BEGIN

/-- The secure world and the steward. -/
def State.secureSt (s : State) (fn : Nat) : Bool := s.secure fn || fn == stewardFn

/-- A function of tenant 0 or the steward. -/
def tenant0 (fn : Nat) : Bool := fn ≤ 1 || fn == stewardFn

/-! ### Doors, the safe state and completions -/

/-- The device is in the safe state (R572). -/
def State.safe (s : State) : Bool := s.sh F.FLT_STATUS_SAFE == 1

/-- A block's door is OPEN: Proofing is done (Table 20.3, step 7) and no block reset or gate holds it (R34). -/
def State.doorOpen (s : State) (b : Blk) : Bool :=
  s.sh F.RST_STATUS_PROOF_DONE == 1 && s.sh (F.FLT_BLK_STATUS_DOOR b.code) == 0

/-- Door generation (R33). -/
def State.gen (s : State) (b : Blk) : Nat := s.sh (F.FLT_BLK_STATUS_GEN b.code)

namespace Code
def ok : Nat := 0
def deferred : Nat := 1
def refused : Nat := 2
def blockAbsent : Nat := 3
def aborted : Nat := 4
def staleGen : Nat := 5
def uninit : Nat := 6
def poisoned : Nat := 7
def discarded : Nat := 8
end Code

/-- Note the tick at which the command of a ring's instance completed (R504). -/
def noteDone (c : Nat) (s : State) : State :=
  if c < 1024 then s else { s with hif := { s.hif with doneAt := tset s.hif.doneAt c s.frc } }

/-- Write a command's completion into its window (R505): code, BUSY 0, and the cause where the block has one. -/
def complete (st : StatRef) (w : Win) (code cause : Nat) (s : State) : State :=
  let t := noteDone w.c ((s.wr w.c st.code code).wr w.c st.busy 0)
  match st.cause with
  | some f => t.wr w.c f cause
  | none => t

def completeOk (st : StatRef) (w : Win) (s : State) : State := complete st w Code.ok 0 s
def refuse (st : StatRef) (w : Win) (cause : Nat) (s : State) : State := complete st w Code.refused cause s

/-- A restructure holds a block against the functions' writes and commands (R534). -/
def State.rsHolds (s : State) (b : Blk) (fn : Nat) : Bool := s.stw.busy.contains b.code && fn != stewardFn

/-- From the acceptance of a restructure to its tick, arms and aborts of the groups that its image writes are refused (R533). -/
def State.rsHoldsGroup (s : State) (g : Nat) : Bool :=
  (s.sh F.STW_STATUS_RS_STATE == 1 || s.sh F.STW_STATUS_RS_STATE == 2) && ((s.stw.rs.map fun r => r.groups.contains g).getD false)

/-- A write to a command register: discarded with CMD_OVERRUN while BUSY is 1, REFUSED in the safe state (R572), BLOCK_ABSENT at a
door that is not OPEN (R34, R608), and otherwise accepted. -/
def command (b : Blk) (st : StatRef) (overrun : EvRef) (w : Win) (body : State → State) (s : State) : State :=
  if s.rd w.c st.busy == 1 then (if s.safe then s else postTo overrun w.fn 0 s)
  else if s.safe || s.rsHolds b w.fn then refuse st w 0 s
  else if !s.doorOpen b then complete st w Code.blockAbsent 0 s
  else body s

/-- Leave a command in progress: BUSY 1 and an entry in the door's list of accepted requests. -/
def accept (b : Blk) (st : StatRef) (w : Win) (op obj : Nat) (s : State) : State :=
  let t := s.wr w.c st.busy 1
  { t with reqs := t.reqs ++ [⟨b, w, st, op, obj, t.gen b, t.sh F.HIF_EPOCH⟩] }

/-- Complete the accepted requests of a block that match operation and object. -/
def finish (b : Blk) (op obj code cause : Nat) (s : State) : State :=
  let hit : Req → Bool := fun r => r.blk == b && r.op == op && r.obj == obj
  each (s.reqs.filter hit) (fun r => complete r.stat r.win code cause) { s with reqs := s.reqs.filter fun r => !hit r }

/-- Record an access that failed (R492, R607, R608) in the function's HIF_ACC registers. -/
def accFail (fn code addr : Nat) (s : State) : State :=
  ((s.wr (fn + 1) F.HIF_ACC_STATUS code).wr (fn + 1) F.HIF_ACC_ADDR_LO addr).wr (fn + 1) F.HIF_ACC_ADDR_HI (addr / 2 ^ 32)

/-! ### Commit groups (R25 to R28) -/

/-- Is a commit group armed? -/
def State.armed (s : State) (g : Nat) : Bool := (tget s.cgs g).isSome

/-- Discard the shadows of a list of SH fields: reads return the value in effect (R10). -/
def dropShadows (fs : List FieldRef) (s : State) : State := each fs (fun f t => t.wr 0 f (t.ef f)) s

END
BEGIN

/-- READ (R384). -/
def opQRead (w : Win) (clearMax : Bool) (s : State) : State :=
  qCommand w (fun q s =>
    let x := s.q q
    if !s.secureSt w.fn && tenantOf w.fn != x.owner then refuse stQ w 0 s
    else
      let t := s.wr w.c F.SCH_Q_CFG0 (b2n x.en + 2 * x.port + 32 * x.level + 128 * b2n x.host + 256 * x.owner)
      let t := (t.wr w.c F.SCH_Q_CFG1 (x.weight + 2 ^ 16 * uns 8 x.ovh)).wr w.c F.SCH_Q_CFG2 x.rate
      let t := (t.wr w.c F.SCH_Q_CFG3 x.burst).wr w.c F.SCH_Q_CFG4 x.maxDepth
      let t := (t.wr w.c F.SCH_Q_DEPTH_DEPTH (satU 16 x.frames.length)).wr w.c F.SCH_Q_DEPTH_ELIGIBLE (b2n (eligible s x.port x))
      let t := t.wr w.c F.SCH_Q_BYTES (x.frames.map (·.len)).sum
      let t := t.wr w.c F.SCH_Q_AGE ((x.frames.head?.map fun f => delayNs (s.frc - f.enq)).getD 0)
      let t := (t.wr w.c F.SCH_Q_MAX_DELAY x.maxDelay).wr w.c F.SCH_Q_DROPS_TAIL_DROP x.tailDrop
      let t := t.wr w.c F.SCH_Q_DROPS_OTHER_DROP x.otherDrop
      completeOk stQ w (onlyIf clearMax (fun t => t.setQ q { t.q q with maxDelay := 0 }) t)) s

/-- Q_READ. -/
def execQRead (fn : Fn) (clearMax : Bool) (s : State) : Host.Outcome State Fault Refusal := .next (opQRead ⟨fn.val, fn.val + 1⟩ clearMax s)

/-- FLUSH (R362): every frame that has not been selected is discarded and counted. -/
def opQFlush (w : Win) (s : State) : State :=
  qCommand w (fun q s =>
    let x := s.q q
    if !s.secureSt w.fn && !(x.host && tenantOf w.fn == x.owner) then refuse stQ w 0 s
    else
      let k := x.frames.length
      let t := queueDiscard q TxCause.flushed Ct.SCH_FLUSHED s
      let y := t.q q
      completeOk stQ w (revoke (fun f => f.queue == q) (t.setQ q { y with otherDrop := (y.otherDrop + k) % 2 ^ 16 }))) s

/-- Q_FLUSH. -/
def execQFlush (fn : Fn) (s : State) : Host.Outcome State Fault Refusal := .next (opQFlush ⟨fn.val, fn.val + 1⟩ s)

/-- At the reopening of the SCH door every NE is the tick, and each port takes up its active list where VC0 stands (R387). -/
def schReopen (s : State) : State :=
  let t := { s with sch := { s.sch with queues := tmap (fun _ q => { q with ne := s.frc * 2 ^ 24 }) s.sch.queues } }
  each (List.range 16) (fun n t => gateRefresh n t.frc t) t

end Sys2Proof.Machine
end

END

> **PROBLEM DESCRIPTION**:
Provide solely the number of lines in the data that include the word "blockAbsent".

> **SOLUTION BELOW**:
2